You founded DatacenterDynamics over 20 years ago and are launching a new platform, Yotta. What is Yotta, and why is now the right time to launch it?
Yotta is my response to a more complicated proposition around digital infrastructure. Data centers are just one part of a much bigger machine. For decades, it’s been OK for organizations to work in silos and rely on the abstraction layers, but this is not the case anymore.
The main driving force behind this is the rapid growth in accelerated computing and AI. NVIDIA recently launched its next generation H200 AI chip, and Cerebras unveiled a 2-Exaflop AI Supercomputer running on its AI-specific processor, Waferscale Engine-2, both incredibly power hungry machines; and the list of entrants to this technology race is growing.What happens when these computing forms become pervasive? Right now, we’re looking at eye-watering requirements of energy and raw materials.
There has always been an unspoken trust between OEMs, data center operators, network operators, and the wider ecosystem.
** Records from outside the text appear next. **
/-- A leaf: the entry is filled, in the TLBs of the cores whose streams wait on it too, and the misses of its page are satisfied. -/
def State.walkLeaf (s : State) (d : Nat) (m : Miss) (at_ : Nat) (e : W64) (level : Nat) (ns : List WalkNode) : State :=
  let e1 := leafAfter e m.acc
  let t := tlbOf m.part m.va e1 level
  let n := pageSize level - 16
  let hit (p : Nat) : Bool := decide (p / 2 ^ n = m.page / 2 ^ n)
  let at_cores := distinct ((s.everySquad.filter fun q => q.place == .resident && q.part == m.part && dieOfCore q.core == d &&
    q.streams.any fun x => x.2.pend.any hit).map (·.core))
  let s1 := (s.writeLeaf at_ e e1).updDie d fun x =>
    { x with tlb := fillL2Tlb x.tlb t, nodes := fillNodes x.nodes ns, misses := x.misses.filter fun y => !(y.part == m.part && hit y.page) }
  let s2 := at_cores.foldl (fun s c => s.updCore c fun x => { x with tlb := fillL1Tlb x.tlb t }) s1
  { s2 with fixed := s2.fixed.filter fun f => !(f.1 == m.part && hit f.2) }.leafWakes d m.part hit t |>.resumeFabric

def execWalkComplete (die : BitVec 2) (part : BitVec 4) (page : BitVec 39) (s : State) : Out :=
  let d := die.toNat
  match s.missAt d part.toNat page.toNat with
  | none => .next s
  | some m =>
    if !m.walking then .next s
    else match s.walk (s.die d).nodes m.part m.va with
      | .leaf at_ e level ns => .next (s.walkLeaf d m at_ e level ns)
      | .fault f =>
        .next ((s.updMiss d m.part m.page fun m => { m with walking := false, fault := some f }).due (.faultRecord d m.part m.page))

/-! ### Fault records (R31, R32) -/

def xlrSize : Nat := 8192
/-- Records in a free-running ring. -/
def ringHeld (head tail : W64) : Nat := (bits head 31 0 + 2 ^ 32 - bits tail 31 0) % 2 ^ 32

/-- Bytes 15:8 of a record. -/
def State.recordInfo (s : State) (m : Miss) (f : WalkFault) : W64 :=
  BitVec.ofNat 64 (f.kind + 16 * m.path + 256 * m.acc.code + 1024 * f.level + 4096 * m.part + 65536 * f.key +
    (if s.fixed.contains (m.part, m.page) then 2 ^ 28 else 0) + 2 ^ 32 * m.who.toNat)

/-- A fault's record, when the ring has a place (DESIGN CHOICE, safe, log 86). -/
def execFaultRecordWrite (die : BitVec 2) (part : BitVec 4) (page : BitVec 39) (s : State) : Out :=
  let d := die.toNat
  match s.missAt d part.toNat page.toNat with
  | none => .next s
  | some m =>
    match m.fault with
    | none => .next s
    | some f =>
      let done (s : State) : State := s.updMiss d m.part m.page fun m => { m with recorded := true }
      let base := s.reg (Mmio.xlrbase d)
      let head := s.reg (Mmio.xlrhead d)
      if m.recorded then .next s
      else if s.recordOpen m.part m.page then .next (done s)
      else if !base.getLsbD 0 ∨ xlrSize ≤ ringHeld head (s.reg (Mmio.xlrtail d)) then .next s
      else
        let info := s.recordInfo m f
        let pa := bits base 51 18 * 2 ^ 18 + 32 * (bits head 31 0 % xlrSize)
        let s1 := s.writeAt Under.device pa (leBytes 8 m.va ++ bytes64 info ++ bytes64 f.entry ++ bytes64 s.gtb)
        let s2 := s1.setReg (Mmio.xlrhead d) (BitVec.ofNat 64 ((bits head 31 0 + 1) % 2 ^ 32))
        .next (done { s2 with faults := s2.faults ++ [{ part := m.part, page := m.page, info, entry := f.entry }] })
Trust that when the IT org racks and rolls their servers into a data center, it will have adequate cooling. Trust that when a server connects to a power source, the load will be handled. Trust that there’s enough capacity to fulfill everyone’s requirements. But that system might be breaking down. Yotta strives to build a more collaborative forum for these challenges to be solved.
How will Yotta contribute to a broader conversation?
Yotta is a platform where conversations will occur in an open, shared space rather than behind closed doors. Whenever you open a discussion, you need a forum to host and enable it. The role of B2B media is to see where the conversation is going and create a space for the dialogue. This discussion is so big and powerful that it must be on the most prominent stages, where consumer media and other stakeholders look at it and say ‘Wow.’
I aspire for Yotta to achieve the same level of recognition as CES (Consumer Technology Association) in the national press. It can’t be a parochial discussion anymore; it needs a world-class stage.